Methods: This study utilized a chest X-ray image dataset comprising 19,003 images containing both normal cases and six lung diseases: COVID-19, Viral Pneumonia, Bacterial Pneumonia, Middle East Respiratory Syndrome (MERS), Severe Acute Respiratory Syndrome (SARS), and Tuberculosis. Each ViT model (ViT, FastViT, and CrossViT) was individually trained with each optimization method (Adam, AdamW, NAdam, RAdam, SGDW, and Momentum) to assess their performance in lung disease prediction.
Results: When tested with ViT on the dataset with balanced-sample sized classes, RAdam demonstrated superior accuracy compared to other optimizers, achieving 95.87%. In the dataset with imbalanced sample size, FastViT with NAdam achieved the best performance with an accuracy of 97.63%.
Conclusions: We provide comprehensive optimization strategies for developing ViT-based model architectures, which can enhance the performance of these models for lung disease prediction from chest X-ray images.
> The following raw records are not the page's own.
/-- One entry of an update, or a whole far block of a load (R178, R180).  Answers how many entries went, 0 when it waits or ended. -/
def State.updateOne (s : State) (x : Ctx) (u : Upd) (sh : Shard) (h : HostData) (room : Nat) : State × Nat :=
  let row := u.rows.row u.next
  let b := row / sh.d.rpb
  let src := if x.op = 0x34 then x.a 4 else x.a 6
  let w := if x.op = 0x34 then 4 else 6
  let accts := workAccts x.fn x.part 1
  let move (v : State) (n : Nat) : State :=
    v.withEmb fun e => { e with upds := e.upds.map fun q => if q.id = x.id then { q with next := q.next + n } else q }
  if s.rowBusy u row then (s, 0)
  else
    let last := min (sh.d.localRows sh.d.self) ((b + 1) * sh.d.rpb)
    let whole := x.op = 0x34 ∧ (sh.loc b).isNone ∧ !(sh.d.promote ∧ sh.promo ≠ []) ∧ row % sh.d.rpb = 0 ∧
      last - row ≤ u.rows.len - u.next ∧ last - row ≤ room ∧
      !(s.emb.far.any fun o => o.ten == u.ten && o.tab == u.tab && o.blk == b)
    let n := if whole then last - row else 1
    let need := stackBytes (addrAdd src (u.next * sh.d.pitch)) (n * sh.d.pitch) +
      (match sh.loc b with
        | some l => physBytes (4096 * l + row % sh.d.rpb * sh.d.pitch) sh.d.pitch
        | none => 0)
    let held := match sh.loc b with
      | some l => (List.range 64).any fun i => (s.heldCause (64 * l + i)).isSome
      | none => false
    if held then (s, 0)
    else if !s.pass accts need then (s.waitOn accts need (whoOf x.fn) x.part, 0)
    else
      let s := s.meetOp x.fn (addrAdd src (u.next * sh.d.pitch)) (n * sh.d.pitch)
      match s.opRead x.fn h (addrAdd src (u.next * sh.d.pitch)) (n * sh.d.pitch) with
      | .error e => (s.failCmd x w 0 e, 0)
      | .ok bs =>
        let s1 := (s.chargeStack x need).updCtx x.id fun y => { y with paid := 0 }
        if whole then
          if s.farAvail x.part = 0 then (s.holdFor x 4, 0)
          else
            let data := (List.range n).foldl (fun d i => blockPut sh.d (row + i) (sliceB bs (i * sh.d.pitch) sh.d.pitch) d) (List.replicate 4096 0)
            (move (s1.farNew { FarOp.fresh s1.freeFar .write x.part u.ten u.tab b (sh.driveOf b) with data := data, load := some (x.id, n) }) n, n)
        else if (sh.loc b).isSome then
          match s1.commitRow u.ten u.tab row bs with
          | (s2, some e) => (s2.failCmd x w 0 e, 0)
          | (s2, none) => ((move s2 1).committed x.id 1, 1)
        else match s1.emb.far.find? fun o => o.ten == u.ten && o.tab == u.tab && o.blk == b && o.kind != .flush with
          | some o => ((move s1 1).updFar o.k fun p => { p with atts := p.atts ++ [.upd x.id row bs] }, 1)
          | none =>
            if s.farAvail x.part = 0 then (s.holdFor x 4, 0)
            else
              let o := { FarOp.fresh s1.freeFar .read x.part u.ten u.tab b (sh.driveOf b) with atts := [.upd x.id row bs] }
              ((move s1 1).farNew o, 1)

/-- Up to `n` entries of an update. -/
def State.updateGo : (fuel : Nat) → State → Ctx → (n : Nat) → (h : HostData) → State
  | 0, s, _, _, _ => s
  | k + 1, s, x, n, h =>
    match s.emb.upds.find? fun u => u.id = x.id with
    | none => s
    | some u =>
      if n = 0 ∨ u.rows.len ≤ u.next then s
      else match s.table? u.ten u.tab with
        | none => s
        | some sh =>
          match s.updateOne x u sh h n with
          | (t, 0) => t
          | (t, m) => State.updateGo k t x (n - m) h

/-- A slice of ROW_UPDATE (at most 64 entries) or TABLE_LOAD. -/
def State.updateSlice (s : State) (x : Ctx) (n : Nat) (h : HostData) : State :=
  let before := match s.emb.upds.find? fun u => u.id = x.id with
    | some u => u.next
    | none => 0
  let m := if x.op = 0x33 then min n 64 else n
  let s1 := State.updateGo m s x m h
  match s1.emb.upds.find? fun u => u.id = x.id with
  | some u => s1.advance x.id (u.next - before)
  | none => s1

/-! ### TABLE_DEFINE and TABLE_RETIRE (R157, R158, R376) -/

/-- Reserved bits of a descriptor (Table 08.1), as its bytes' number. -/
def descReserved : Nat :=
  (2 ^ 7 - 1) * 2 ^ 25 + 3 * 2 ^ (64 + 46) + 2 ^ (64 + 55) + 3 * 2 ^ (64 + 62) + 255 * 2 ^ (384 + 56)

/-- The descriptor's value rules (R157), apart from those on its members. -/
def State.descOk (s : State) (d : Desc) (ga : W64) : Bool :=
  decide (1 ≤ d.dim) && decide (d.dim ≤ 2048) && decide (d.fmt ≤ 6) && posNormal d.scale && decide (1 ≤ d.rows) &&
  decide (d.grain ≤ 40) && decide (1 ≤ d.group) && decide (d.group ≤ 64) && decide (d.self < d.group) &&
  (if d.group = 1 then ga == 0 else isDev ga) && decide (d.rowBytes ≤ 4096) && decide (d.t1 + d.t2 ≤ d.blocks) &&
  (decide (d.blocks ≤ d.t1 + d.t2) || d.driveList.any s.attached) && d.chans != 0 &&
  decide (d.t2base.toNat < 2 ^ 63) && d.t2base.toNat % 4096 == 0 && (d.t2 != 0 || d.t2base == 0)

/-- A table whose pages are all zero exists from now on (R151, R157). -/
def State.tableReady (s : State) (x : Ctx) : State :=
  let t := fld (x.w 2) 0 10
  match s.emb.tabs.get (x.ten, t) with
  | none => s
  | some sh =>
    let n := sh.home.length + sh.dirPages.length + sh.promo.length + sh.repl.length
    (s.updTab x.ten t fun q => { q with defining := none }).finish x.id stDone (w32 (n % 65536))

/-- TABLE_DEFINE (R155, R157). -/
def State.tableDefine (s : State) (x : Ctx) (h : HostData) : State :=
  let t := fld (x.w 2) 0 10
  s.gate x (stackBytes (x.a 4) 64) fun u =>
    let u := u.meetOp x.fn (x.a 4) 64
    match u.opRead x.fn h (x.a 4) 64 with
    | .error e => u.failCmd x 4 0 e
    | .ok b =>
      let rsv := ofBytes b &&& descReserved
      let d0 := Desc.parse b
      let ga := groupAddr b
      if rsv ≠ 0 then u.finish x.id stBadPacket (badDetail 4 (((List.range 512).find? fun i => bit rsv i).getD 0 % 32) 1)
      else if !u.descOk d0 ga || (d0.group != 1 && (!u.extOk x.fn (offOf ga) (4 * d0.group) || u.extSealed x.fn (offOf ga) (4 * d0.group))) then
        u.finish x.id stBadPacket (badDetail 4 0 7)
      else
        let goOn (v : State) (ms : List Nat) : State :=
          if (v.emb.tabs.get (x.ten, t)).isSome then v.finish x.id stRefused 1
          else
            let d := { d0 with members := ms }
            let nh := cdiv d.t1 512
            let nd := cdiv (16 * d.blocks) 2097152
            match v.allocPages x.id (.dev x.ten) (x.part.getD 0) d.chans false (nh + nd + d.promo + d.repl) with
            | .error _ => v.finish x.id stNoResource 0
            | .ok (w, ps) =>
              let sh : Shard :=
                { d := d, home := ps.take nh, dirPages := (ps.drop nh).take nd, promo := (ps.drop (nh + nd)).take d.promo
                  repl := ps.drop (nh + nd + d.promo), defining := some x.id }
              let w1 := w.withEmb fun e => { e with tabs := e.tabs.set (x.ten, t) (some sh) }
              if w1.claimsOf x.id = 0 then w1.tableReady x else w1.beginWait x 0 0
        let u := if d0.group = 1 then u else u.meetExt x.fn (offOf ga) (4 * d0.group)
        if d0.group = 1 then goOn u [0]
        else match u.devRead x.fn (offOf ga) (4 * d0.group) with
          | .error e => u.failCmd x 4 0 e
          | .ok m =>
            let es := (List.range d0.group).map fun i => natAt m (4 * i) 4
            if es.any fun e => 65536 ≤ e then u.finish x.id stBadPacket (badDetail 4 16 1) else goOn u es

/-- The table number a command of family 0x3 names. -/
def namesTable (x : Ctx) : Option Nat := if 0x30 ≤ x.op ∧ x.op ≤ 0x36 then some (fld (x.w 2) 0 10) else none

/-- The commands in flight that name a table as its TABLE_RETIRE `x` begins (R158): what follows it on its queue and has not been
dispatched comes after it, as does another retire. -/
def State.naming (s : State) (x : Ctx) (t : Nat) : List CtxId :=
  let before := (s.cp.ctxs.takeWhile fun y => y.id ≠ x.id).map (·.id)
  (s.cp.ctxs.filter fun y => y.fn == x.fn && y.phase != .done && y.op != 0x31 && namesTable y == some t &&
    (y.id.q != x.id.q || before.contains y.id || y.phase != .fetched)).map (·.id)

/-- A TABLE_RETIRE begins: from now on the table exists only for the commands that name it already (R151). -/
def State.startRetire (s : State) (x : Ctx) (t : Nat) : State :=
  s.updTab x.ten t fun q => { q with retiring := q.retiring.orElse fun _ => some (x.id, s.naming x t) }

/-- A retire must wait: a command in flight names the table, a gather of it waits on an Exchange, or rows of it are being read for a
peer (R158). -/
def State.tableBusy (s : State) (x : Ctx) (t : Nat) : Bool :=
  (match (s.table? x.ten t).bind fun sh => sh.retiring with
    | some (_, l) => s.cp.ctxs.any fun y => l.contains y.id && y.phase != .done
    | none => false) ||
  s.emb.gathers.any (fun g => g.x.fn == x.fn && GatherOp.tab g.x == t) ||
  s.emb.reads.any (fun r => r.ten == x.ten && r.tab == t)

/-- Every trace of a table goes: pages to the dirty list, row-cache lines, replicas, moves, far operations (R158). -/
def State.dropTable (s : State) (ten t : Nat) : State :=
  match s.emb.tabs.get (ten, t) with
  | none => s
  | some sh =>
    let s1 := (sh.home ++ sh.dirPages ++ sh.promo ++ sh.repl).foldl (fun u p =>
      if (u.mem.pages.get p).st = .held then u.unholdPage p else u) s
    (s1.withEmb fun e =>
      { e with
        tabs := e.tabs.clear (ten, t)
        lines := e.lines.filter fun l => !(l.ten = ten ∧ l.tab = t)
        replicas := e.replicas.filter fun r => !(r.ten = ten ∧ r.tab = t)
        moves := e.moves.filter fun m => !(m.ten = ten ∧ m.tab = t)
        plan := e.plan.filter fun m => !(m.ten = ten ∧ m.tab = t)
        far := e.far.filter fun o => !(o.ten = ten ∧ o.tab = t) }).freedUnits 4

/-- Blocks of a shard that are DIRTY. -/
def Shard.dirtyBlocks (sh : Shard) : List Nat := (sh.dir.ents.filter fun e => e.2.dirty).map (·.1)

/-- TABLE_RETIRE (R158): retiring from its begin; once nothing names the table it writes back, or releases at once. -/
def State.tableRetire (s : State) (x : Ctx) : State :=
  let t := fld (x.w 2) 0 10
  match s.tableFor x t with
  | none => s.finish x.id stBadPacket (badDetail 2 0 7)
  | some sh =>
    let s0 := s.startRetire x t
    if s0.tableBusy x t then s0.beginWait x 0 0
    else if x.sub = 1 ∧ sh.dirtyBlocks ≠ [] then
      let s1 := s0.withEmb fun e => { e with jobs := e.jobs ++ [⟨x.id, x.ten, t, sh.dirtyBlocks, 0, 0, 0, none⟩] }
      s1.beginUnits x (.memCopy 0) sh.dirtyBlocks.length
    else (s0.dropTable x.ten t).finish x.id stDone 0

/-- TABLE_FLUSH begins (R181). -/
def State.tableFlush (s : State) (x : Ctx) : State :=
  let t := fld (x.w 2) 0 10
  match s.tableFor x t with
  | none => s.finish x.id stBadPacket (badDetail 2 0 7)
  | some sh =>
    let s1 := s.withEmb fun e => { e with jobs := e.jobs ++ [⟨x.id, x.ten, t, sh.dirtyBlocks, 0, 0, 0, none⟩] }
    s1.beginUnits x (.memCopy 0) sh.dirtyBlocks.length

/-- One Flush to each drive of a list, as far-tier requests are free (R48, R181). -/
def State.flushDrives (s : State) (x : Ctx) (j : WbJob) : List Nat → State
  | [] => s
  | d :: l =>
    if s.farAvail x.part = 0 then s.holdFor x 4
    else
      let s1 := s.withEmb fun e => { e with jobs := e.jobs.map fun k =>
        if k.id = j.id then { k with flushes := k.flushes + 1, out := k.out + 1 } else k }
      State.flushDrives (s1.farNew { FarOp.fresh s1.freeFar .flush x.part j.ten j.tab 0 d with job := some j.id }) x j l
背景:基于视觉变换器(ViT)的深度学习的最新进展大大提高了从胸部 X 光图像预测肺部疾病的准确性。然而,在 ViT 模型中比较不同优化器对肺部疾病预测效果的研究还很有限。本研究旨在系统评估和比较基于 ViT 模型的各种优化方法在从胸部 X 光图像预测肺部疾病方面的性能:本研究使用了一个胸部 X 光图像数据集,该数据集由 19,003 张图像组成,包含正常病例和六种肺部疾病:COVID-19、病毒性肺炎、细菌性肺炎、中东呼吸综合征 (MERS)、严重急性呼吸系统综合征 (SARS) 和肺结核。每个 ViT 模型(ViT、FastViT 和 CrossViT)都用每种优化方法(Adam、AdamW、NAdam、RAdam、SGDW 和 Momentum)进行了单独训练,以评估它们在肺病预测中的性能:在具有平衡样本大小类别的数据集上使用 ViT 进行测试时,RAdam 与其他优化器相比表现出更高的准确率,达到 95.87%。在样本量不平衡的数据集上,FastViT 和 NAdam 的准确率达到了 97.63%,表现最佳:我们为开发基于 ViT 的模型架构提供了全面的优化策略,这些策略可以提高这些模型的性能,从而从胸部 X 光图像中预测肺部疾病。